EXERCISE OBJECTIVE: When the string "notPresent" is part of a line in the data below, report the whole line.

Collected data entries
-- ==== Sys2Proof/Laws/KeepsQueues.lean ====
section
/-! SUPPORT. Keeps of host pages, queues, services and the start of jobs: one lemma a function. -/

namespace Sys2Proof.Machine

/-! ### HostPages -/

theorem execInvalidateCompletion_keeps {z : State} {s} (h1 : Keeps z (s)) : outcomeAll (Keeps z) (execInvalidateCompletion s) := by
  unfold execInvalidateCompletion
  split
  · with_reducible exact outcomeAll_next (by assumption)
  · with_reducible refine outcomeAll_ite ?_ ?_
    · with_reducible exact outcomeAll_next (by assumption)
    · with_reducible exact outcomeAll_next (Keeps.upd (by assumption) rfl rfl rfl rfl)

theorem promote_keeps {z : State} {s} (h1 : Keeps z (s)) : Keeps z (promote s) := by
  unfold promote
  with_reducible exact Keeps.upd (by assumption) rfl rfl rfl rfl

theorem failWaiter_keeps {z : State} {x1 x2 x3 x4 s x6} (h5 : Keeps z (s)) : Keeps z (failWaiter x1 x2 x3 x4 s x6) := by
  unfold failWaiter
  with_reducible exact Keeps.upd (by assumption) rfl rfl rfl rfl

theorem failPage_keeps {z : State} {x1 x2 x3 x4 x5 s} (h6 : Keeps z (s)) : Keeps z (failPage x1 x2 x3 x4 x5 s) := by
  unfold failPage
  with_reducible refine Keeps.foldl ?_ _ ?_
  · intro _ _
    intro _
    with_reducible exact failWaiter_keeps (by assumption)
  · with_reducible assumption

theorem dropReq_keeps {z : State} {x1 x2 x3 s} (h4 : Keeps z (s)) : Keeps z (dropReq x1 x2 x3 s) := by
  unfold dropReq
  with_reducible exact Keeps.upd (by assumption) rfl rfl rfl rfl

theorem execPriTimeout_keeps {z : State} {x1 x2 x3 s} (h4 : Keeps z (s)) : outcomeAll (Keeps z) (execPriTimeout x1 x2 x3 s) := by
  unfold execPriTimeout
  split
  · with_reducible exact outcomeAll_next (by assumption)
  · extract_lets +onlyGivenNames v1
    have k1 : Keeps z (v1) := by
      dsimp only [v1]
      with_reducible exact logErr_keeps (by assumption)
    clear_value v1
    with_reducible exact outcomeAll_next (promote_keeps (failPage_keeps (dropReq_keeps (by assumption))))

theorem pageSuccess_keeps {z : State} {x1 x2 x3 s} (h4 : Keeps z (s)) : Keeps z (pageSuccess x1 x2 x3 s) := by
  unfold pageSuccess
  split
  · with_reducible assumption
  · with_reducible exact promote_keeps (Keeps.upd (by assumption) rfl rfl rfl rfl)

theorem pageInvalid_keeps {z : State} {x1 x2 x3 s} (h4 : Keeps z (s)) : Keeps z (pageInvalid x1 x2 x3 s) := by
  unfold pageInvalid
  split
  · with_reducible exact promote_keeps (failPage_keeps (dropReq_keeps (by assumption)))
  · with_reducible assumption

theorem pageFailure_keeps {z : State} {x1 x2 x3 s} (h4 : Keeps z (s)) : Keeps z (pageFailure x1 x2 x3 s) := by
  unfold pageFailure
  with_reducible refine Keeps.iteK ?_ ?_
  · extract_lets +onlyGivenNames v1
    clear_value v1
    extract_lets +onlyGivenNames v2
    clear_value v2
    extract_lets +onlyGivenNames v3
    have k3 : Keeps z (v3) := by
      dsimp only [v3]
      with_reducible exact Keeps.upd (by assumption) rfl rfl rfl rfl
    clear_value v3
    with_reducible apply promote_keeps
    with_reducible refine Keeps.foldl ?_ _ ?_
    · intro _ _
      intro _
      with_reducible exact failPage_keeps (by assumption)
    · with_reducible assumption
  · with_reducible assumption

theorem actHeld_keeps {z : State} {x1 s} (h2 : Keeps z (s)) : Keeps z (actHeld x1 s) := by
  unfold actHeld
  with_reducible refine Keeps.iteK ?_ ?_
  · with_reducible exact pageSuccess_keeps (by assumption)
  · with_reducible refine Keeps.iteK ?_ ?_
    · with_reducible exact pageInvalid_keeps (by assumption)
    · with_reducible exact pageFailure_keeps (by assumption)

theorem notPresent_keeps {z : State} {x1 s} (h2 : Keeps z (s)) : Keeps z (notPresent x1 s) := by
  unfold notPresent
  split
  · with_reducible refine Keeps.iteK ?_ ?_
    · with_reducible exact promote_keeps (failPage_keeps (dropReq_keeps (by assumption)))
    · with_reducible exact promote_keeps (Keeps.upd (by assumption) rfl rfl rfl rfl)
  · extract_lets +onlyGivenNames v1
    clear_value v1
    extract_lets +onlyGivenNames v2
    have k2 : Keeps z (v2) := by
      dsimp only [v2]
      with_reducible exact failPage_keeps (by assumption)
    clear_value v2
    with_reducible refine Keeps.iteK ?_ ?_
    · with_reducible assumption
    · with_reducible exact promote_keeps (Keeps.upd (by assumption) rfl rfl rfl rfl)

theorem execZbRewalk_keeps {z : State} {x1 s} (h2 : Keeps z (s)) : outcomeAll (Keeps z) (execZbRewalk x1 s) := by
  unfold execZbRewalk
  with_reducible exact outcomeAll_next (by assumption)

YOUR SOLUTION:
theorem notPresent_keeps {z : State} {x1 s} (h2 : Keeps z (s)) : Keeps z (notPresent x1 s) := by
  unfold notPresent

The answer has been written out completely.